Despite the blizzard conditions, two journalists, W. F. Randolph and Norman C. McLoud, traveled on horseback seventy miles into Bakersville from Asheville to verify the accuracy of this tale. Upon arriving in Bakersville they met former Sheriff George Pritchard. According to the journalists “his eyes bulged when we broke to him the ‘news’ in the outside world.” Pritchard stated that “Bakersville for a long time had been enjoying a season of freedom from lawlessness of every sort; that the holidays had been passed in unusual quiet. He claimed the story was “a miserable lie from beginning to end.” Pritchard also disputed the claim about rumors of an organized petition, to lynch the prisoners.The journalists also uncovered that the Whitson brothers occupied a jail in Asheville rather than the one in Bakersville. Pritchard’s account held up as all of the names listed as victim causalities were fake, including Sheriff Moomaw. The actual Mitchell County sheriff went by the name of Reuben Mckinney.

Randolph summarized their experience, “never did two newspapermen appreciate more fully than we did the ending of a long, tiresome journey- some might say a wild goose chase, but we got the truth and that’s what we went after.”

J. Wallace Hyams

The man responsible for the great hoax, was nineteen year old, J. Wallace Hyams.
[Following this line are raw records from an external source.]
theorem trigArm_spec {k : Nat} (hk : k < 8) (s : State) : TrigOne k s (trigArm k s) ∧ TrigArmed s (trigArm k s) k := by
  obtain ⟨s1, e1⟩ : ∃ s1 : State, s1 = s.updTrig k (fun x => { x with j := 0 }) := ⟨_, rfl⟩
  obtain ⟨s2, e2⟩ : ∃ s2 : State, s2 = trigLate k 0 s1 := ⟨_, rfl⟩
  have e : trigArm k s = if s.trigTarget k 0 ≤ s.timeNow then (if s.onI F.Trig.LATE_POLICY pgTrig k = true then trigFire k (setTrigArmed k true s2) else setTrigArmed k false s2)
      else setTrigArmed k true s1 := by rw [e2, e1]; rfl
  have o1 : TrigOne k s s1 := by rw [e1]; exact updTrig_one _ _ _
  have x1 : s1.trigOf k = { s.trigOf k with j := 0 } := by rw [e1, State.trigOf_updTrig]
  have o2 : TrigOne k s s2 := by rw [e2]; exact o1.trans (trigLate_one _ _ _)
  have l2 : bitAt (s2.get F.Hdr.EVENT_STATUS pgTrig) Ev.ptpTriggerLate.bit = true ∧ s2.trigOf k = s1.trigOf k := by rw [e2]; exact trigLate_self _ _ _
  rw [e]
  by_cases hl : s.trigTarget k 0 ≤ s.timeNow
  · rw [if_pos hl]
    by_cases hp : s.onI F.Trig.LATE_POLICY pgTrig k = true
    · rw [if_pos hp]
      have o3 := o2.trans (setTrigArmed_one k true s2)
      obtain ⟨b1, b2⟩ := setTrigArmed_self hk true s2
      have l3 := (setTrigArmed_one k true s2).2.2 _ (by decide) l2.1
      generalize setTrigArmed k true s2 = s3 at o3 b1 b2 l3
      obtain ⟨q1, q2, q3, q4, q5⟩ := trigFire_spec hk s3
      have s3late : bitAt ((trigFire k s3).get F.Hdr.EVENT_STATUS pgTrig) Ev.ptpTriggerLate.bit = true := by
        exact q1.2.2 _ (by decide) l3
      refine ⟨o3.trans q1, fun h => absurd hl (by omega), fun _ => ⟨s3late, ?_, fun _ h => ?_, fun _ h => ?_⟩⟩
      · rw [q2, o3.1.period hk, b1, hp]; by_cases h0 : s.trigPeriod k = 0 <;> simp [h0]
      · rw [q3, o3.1.period hk, if_neg h, b2, l2.2, x1]
      · have ho : s3.onI F.Trig.OUT_EN pgTrig k = true := by unfold State.onI at h ⊢; rw [o3.1.getI hk (by decide) (by decide) (by decide)]; exact h
        have := q4 ho
        rw [o3.1.2.2.1, o3.1.getI hk (by decide) (by decide) (by decide)] at this; exact this
    · rw [if_neg hp]
      obtain ⟨b1, b2⟩ := setTrigArmed_self hk false s2
      refine ⟨o2.trans (setTrigArmed_one _ _ _), fun h => absurd hl (by omega), fun _ => ⟨(setTrigArmed_one k false s2).2.2 _ (by decide) l2.1, ?_, fun h => absurd h hp, fun h => absurd h hp⟩⟩
      rw [b1]; simp [hp]
  · rw [if_neg hl]
    obtain ⟨b1, b2⟩ := setTrigArmed_self hk true s1
    exact ⟨o1.trans (setTrigArmed_one _ _ _), fun _ => ⟨b1, by rw [b2, x1]⟩, fun h => absurd h hl⟩

theorem TrigArmed.congr {s u t : State} {k : Nat} (hk : k < 8) (o : TrigStill s u) (h2 : u.trigOf k = s.trigOf k) (h1 : TrigArmed u t k) : TrigArmed s t k := by
  have e1 := o.getI hk (f := F.Trig.LATE_POLICY) (by decide) (by decide) (by decide)
  have e2 := o.getI hk (f := F.Trig.OUT_EN) (by decide) (by decide) (by decide)
  have e3 := o.getI hk (f := F.Trig.WIDTH) (by decide) (by decide) (by decide)
  unfold TrigArmed State.onI at h1 ⊢
  rw [o.target hk, o.time, h2, o.period hk, o.2.2.1, e1, e2, e3] at h1
  exact h1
Hyams was a native of Bakersville and was the son of Superior Court Clerk, Washington S. Hyams. J. Wallace Hyams had been well educated and received his schooling at the Statesville Male Academy. He obtained a position working as an assistant city editor at The Comet in Johnson City. In preparation for publishing his fabrication, Hyams had been the instigator in the numerous stories about the Whitson brothers since Christmas.

After the release of the hoax, Hyams responded to requests for more information about the Bakersville Riot by demanding payments, and claiming that he worked for the Southern Associated Press. The editor of The Comet claimed that he had no idea where Hyams had “obtained his bloody story.” The Argus-Leader reported that Calvin Snipes smiled when he first learned “how much excitement his alleged lynching had created all over the country and Europe.”

It is unknown why Hyams invented the story of the Bakersville Riot or just how he planned to get away with it. Hyams had been working for The Comet for only a little over a week.The Atlanta Constitution referred to him as the “Bakersville Liar,” and declared the hoax as “the story of the greatest fake that was ever perpetrated of the American newspaper.

In the aftermath, The Comet fired Hyams. Hyams moved back to Bakersville and worked as an editor for The Bakersville Enterprise. Two years later, Hyams contracted typhoid fever and died at the age of twenty one. Coincidentally, he was buried on January 3, 1895, two years to the date that his alleged riot had taken place. Some have described the timing of his burial as too coincidental, and have speculated that he faked his death and moved his family to Chicago, as a result of his now tarnished reputation.